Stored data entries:
══════════════════════════════

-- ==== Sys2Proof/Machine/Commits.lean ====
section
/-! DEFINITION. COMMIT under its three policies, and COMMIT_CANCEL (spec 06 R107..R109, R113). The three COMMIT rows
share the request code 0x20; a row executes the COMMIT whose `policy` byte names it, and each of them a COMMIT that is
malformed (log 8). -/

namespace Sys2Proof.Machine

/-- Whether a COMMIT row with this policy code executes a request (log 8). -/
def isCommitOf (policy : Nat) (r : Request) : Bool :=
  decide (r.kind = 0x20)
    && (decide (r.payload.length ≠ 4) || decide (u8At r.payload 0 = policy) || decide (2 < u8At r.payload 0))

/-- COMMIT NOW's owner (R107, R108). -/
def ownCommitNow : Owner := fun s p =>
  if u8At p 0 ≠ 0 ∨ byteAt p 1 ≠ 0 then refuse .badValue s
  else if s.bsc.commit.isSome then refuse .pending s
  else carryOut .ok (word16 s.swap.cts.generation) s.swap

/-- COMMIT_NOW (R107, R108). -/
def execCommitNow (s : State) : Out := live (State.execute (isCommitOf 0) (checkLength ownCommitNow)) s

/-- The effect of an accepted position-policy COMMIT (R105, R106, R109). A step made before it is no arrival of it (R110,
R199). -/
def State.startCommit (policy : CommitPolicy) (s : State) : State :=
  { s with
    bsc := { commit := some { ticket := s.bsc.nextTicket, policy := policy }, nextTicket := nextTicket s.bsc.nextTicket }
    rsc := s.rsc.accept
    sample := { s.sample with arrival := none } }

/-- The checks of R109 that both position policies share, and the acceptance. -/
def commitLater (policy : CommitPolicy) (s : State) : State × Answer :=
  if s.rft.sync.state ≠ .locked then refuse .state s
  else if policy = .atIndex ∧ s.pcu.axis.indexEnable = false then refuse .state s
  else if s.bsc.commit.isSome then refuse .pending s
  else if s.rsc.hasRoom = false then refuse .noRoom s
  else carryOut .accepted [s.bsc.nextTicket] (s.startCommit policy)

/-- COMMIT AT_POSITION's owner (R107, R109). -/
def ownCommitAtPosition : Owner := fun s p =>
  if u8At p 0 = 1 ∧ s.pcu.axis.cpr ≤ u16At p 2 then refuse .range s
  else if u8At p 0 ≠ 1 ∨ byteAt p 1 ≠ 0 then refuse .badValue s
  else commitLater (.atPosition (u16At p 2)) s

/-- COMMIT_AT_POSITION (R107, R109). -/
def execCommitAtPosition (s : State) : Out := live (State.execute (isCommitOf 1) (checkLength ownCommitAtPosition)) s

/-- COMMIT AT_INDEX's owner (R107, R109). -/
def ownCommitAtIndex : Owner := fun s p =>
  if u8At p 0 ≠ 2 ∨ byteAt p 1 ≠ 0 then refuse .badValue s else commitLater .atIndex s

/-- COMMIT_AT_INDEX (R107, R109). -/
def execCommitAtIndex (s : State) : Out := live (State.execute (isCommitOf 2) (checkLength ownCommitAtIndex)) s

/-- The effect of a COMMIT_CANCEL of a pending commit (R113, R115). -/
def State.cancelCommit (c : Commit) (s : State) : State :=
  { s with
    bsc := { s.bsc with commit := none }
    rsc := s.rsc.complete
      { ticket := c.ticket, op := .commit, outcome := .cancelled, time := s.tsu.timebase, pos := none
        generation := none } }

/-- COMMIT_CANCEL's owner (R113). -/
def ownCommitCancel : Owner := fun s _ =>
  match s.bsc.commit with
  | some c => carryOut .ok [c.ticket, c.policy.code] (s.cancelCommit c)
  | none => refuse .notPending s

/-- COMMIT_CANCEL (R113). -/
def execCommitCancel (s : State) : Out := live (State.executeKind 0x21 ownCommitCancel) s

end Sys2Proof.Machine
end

══════════════════════════════

• [What this task involves]:
Please copy every line of the data that carries the string "policy".

• [Solution for this task]:
share the request code 0x20; a row executes the COMMIT whose `policy` byte names it, and each of them a COMMIT that is
/-- Whether a COMMIT row with this policy code executes a request (log 8). -/
def isCommitOf (policy : Nat) (r : Request) : Bool :=
    && (decide (r.payload.length ≠ 4) || decide (u8At r.payload 0 = policy) || decide (2 < u8At r.payload 0))
/-- The effect of an accepted position-policy COMMIT (R105, R106, R109). A step made before it is no arrival of it (R110,
def State.startCommit (policy : CommitPolicy) (s : State) : State :=
    bsc := { commit := some { ticket := s.bsc.nextTicket, policy := policy }, nextTicket := nextTicket s.bsc.nextTicket }
def commitLater (policy : CommitPolicy) (s : State) : State × Answer :=
  else if policy = .atIndex ∧ s.pcu.axis.indexEnable = false then refuse .state s
  else carryOut .accepted [s.bsc.nextTicket] (s.startCommit policy)
  | some c => carryOut .ok [c.ticket, c.policy.code] (s.cancelCommit c)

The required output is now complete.